## WHAT IS NEEDED
I need the lines below from the one with "let die := vaDie page" down to the one with "leaf * 2 ^ 36)" reproduced exactly, both ends included, and nothing else.

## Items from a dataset
........

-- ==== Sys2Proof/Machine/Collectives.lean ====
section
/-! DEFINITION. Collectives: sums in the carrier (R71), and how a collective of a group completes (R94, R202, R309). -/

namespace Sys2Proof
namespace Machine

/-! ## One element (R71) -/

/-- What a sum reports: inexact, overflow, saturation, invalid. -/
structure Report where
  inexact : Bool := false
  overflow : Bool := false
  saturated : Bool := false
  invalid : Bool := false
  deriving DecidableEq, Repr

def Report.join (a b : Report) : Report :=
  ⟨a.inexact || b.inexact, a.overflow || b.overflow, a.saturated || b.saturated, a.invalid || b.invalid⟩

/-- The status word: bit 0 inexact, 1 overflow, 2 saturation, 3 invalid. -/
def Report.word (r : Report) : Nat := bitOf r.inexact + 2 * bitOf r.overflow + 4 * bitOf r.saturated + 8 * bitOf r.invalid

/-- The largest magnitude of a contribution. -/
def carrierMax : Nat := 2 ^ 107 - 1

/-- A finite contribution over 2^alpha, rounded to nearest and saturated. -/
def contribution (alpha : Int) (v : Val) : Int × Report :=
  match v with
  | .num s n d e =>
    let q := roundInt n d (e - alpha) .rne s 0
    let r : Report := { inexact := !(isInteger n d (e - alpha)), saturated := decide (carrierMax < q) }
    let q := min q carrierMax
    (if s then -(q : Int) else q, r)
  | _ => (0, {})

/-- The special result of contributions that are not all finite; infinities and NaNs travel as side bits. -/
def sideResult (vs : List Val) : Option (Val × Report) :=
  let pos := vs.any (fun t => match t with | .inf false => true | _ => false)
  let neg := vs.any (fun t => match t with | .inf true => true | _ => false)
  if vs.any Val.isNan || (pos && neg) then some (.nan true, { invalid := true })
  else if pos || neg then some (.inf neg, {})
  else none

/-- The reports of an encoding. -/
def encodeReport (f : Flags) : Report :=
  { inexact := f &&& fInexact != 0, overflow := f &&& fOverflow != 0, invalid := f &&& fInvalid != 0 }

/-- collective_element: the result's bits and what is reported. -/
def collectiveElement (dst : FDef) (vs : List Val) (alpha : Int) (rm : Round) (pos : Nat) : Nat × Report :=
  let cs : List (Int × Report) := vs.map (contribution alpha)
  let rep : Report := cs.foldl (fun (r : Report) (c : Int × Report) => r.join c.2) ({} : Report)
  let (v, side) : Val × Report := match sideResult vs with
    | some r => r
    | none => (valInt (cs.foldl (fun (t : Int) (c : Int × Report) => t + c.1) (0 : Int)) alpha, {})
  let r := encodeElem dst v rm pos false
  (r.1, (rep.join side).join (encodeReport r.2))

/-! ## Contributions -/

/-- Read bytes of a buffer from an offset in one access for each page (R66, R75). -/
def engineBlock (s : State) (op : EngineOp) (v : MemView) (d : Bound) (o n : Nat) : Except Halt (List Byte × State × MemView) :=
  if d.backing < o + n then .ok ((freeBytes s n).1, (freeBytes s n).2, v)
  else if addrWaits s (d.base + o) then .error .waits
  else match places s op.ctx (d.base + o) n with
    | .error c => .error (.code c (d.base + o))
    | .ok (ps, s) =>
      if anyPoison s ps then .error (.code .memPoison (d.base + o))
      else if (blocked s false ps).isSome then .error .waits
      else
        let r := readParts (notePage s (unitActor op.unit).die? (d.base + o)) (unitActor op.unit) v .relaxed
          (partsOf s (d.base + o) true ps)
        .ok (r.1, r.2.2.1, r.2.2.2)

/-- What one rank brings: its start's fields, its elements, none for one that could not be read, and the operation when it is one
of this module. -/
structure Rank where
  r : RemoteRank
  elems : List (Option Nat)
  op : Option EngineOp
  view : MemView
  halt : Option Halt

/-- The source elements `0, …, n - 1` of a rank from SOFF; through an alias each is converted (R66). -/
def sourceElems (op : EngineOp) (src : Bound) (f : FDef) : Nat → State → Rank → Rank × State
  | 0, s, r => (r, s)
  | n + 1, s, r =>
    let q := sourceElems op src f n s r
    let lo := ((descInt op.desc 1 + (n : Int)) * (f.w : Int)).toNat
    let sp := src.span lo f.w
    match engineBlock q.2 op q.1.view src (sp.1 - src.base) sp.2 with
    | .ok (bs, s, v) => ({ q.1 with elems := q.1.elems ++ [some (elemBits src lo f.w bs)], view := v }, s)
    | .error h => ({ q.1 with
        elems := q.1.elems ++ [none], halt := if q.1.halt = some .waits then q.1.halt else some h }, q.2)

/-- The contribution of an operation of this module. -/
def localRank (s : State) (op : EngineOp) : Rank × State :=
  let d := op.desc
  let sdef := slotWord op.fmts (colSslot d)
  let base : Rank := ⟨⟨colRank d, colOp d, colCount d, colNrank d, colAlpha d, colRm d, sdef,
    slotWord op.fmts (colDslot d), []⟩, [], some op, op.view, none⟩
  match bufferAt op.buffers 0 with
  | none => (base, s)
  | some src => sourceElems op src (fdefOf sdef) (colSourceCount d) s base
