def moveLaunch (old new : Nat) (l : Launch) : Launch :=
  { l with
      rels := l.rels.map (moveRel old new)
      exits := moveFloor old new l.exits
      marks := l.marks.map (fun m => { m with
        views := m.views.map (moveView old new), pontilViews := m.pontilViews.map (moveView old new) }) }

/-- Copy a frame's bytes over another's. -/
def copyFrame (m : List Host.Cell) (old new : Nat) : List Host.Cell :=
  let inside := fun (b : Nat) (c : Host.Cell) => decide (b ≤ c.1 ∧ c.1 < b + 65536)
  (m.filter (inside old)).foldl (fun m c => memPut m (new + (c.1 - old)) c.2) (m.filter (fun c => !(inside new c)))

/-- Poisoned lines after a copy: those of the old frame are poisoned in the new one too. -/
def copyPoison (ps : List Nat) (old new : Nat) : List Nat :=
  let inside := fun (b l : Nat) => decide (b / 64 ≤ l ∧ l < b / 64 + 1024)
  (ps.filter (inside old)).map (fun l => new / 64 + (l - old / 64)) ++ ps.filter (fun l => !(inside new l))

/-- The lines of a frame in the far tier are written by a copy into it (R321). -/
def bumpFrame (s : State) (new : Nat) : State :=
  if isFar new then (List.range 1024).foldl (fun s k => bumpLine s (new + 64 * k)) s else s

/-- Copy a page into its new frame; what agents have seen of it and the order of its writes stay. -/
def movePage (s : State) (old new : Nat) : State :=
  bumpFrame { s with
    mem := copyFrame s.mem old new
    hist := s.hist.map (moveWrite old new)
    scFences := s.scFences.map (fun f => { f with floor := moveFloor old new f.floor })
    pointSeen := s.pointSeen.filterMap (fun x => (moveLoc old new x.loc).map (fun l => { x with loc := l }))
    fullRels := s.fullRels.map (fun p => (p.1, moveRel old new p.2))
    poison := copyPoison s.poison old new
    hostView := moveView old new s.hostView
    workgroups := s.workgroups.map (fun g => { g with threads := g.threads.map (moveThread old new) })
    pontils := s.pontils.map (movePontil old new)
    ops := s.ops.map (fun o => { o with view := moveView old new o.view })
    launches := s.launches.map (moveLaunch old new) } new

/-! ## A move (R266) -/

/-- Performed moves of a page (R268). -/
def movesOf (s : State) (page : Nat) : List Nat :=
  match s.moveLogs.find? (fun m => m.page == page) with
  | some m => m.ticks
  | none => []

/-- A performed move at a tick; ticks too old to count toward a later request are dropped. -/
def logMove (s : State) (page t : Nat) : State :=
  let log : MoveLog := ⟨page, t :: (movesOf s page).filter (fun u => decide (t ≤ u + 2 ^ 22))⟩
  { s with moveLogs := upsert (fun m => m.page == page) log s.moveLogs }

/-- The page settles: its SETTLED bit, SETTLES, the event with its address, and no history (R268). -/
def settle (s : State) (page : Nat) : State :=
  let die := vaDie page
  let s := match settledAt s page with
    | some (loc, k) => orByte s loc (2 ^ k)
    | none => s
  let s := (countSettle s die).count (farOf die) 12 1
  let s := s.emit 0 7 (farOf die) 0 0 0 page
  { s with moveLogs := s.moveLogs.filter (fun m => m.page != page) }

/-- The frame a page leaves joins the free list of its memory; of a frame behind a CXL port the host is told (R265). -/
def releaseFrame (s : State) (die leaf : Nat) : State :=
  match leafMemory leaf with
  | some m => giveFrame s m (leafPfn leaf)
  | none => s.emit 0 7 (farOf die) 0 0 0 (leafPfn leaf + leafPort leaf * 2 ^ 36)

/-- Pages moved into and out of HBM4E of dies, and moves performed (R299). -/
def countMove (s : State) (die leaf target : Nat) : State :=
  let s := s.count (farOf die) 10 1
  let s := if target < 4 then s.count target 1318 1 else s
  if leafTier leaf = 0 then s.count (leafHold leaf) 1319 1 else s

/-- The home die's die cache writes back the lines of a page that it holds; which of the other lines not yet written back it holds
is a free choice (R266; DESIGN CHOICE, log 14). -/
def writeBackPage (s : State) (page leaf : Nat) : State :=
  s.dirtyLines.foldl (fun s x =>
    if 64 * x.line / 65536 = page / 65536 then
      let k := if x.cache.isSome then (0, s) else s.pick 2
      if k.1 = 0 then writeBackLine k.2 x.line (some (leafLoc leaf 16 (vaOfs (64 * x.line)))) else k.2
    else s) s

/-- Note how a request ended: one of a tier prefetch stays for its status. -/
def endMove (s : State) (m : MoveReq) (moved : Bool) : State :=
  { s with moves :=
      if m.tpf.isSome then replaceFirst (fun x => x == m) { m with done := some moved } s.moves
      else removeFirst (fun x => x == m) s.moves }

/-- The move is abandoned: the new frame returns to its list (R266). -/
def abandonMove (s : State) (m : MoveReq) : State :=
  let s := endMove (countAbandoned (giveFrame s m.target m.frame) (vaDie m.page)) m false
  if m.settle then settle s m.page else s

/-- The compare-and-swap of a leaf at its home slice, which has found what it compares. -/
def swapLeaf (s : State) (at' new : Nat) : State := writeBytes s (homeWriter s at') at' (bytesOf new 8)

........

## RESPONSE TO THIS EXERCISE
  let die := vaDie page
  let s := match settledAt s page with
    | some (loc, k) => orByte s loc (2 ^ k)
    | none => s
  let s := (countSettle s die).count (farOf die) 12 1
  let s := s.emit 0 7 (farOf die) 0 0 0 page
  { s with moveLogs := s.moveLogs.filter (fun m => m.page != page) }

/-- The frame a page leaves joins the free list of its memory; of a frame behind a CXL port the host is told (R265). -/
def releaseFrame (s : State) (die leaf : Nat) : State :=
  match leafMemory leaf with
  | some m => giveFrame s m (leafPfn leaf)
  | none => s.emit 0 7 (farOf die) 0 0 0 (leafPfn leaf + leafPort leaf * 2 ^ 36)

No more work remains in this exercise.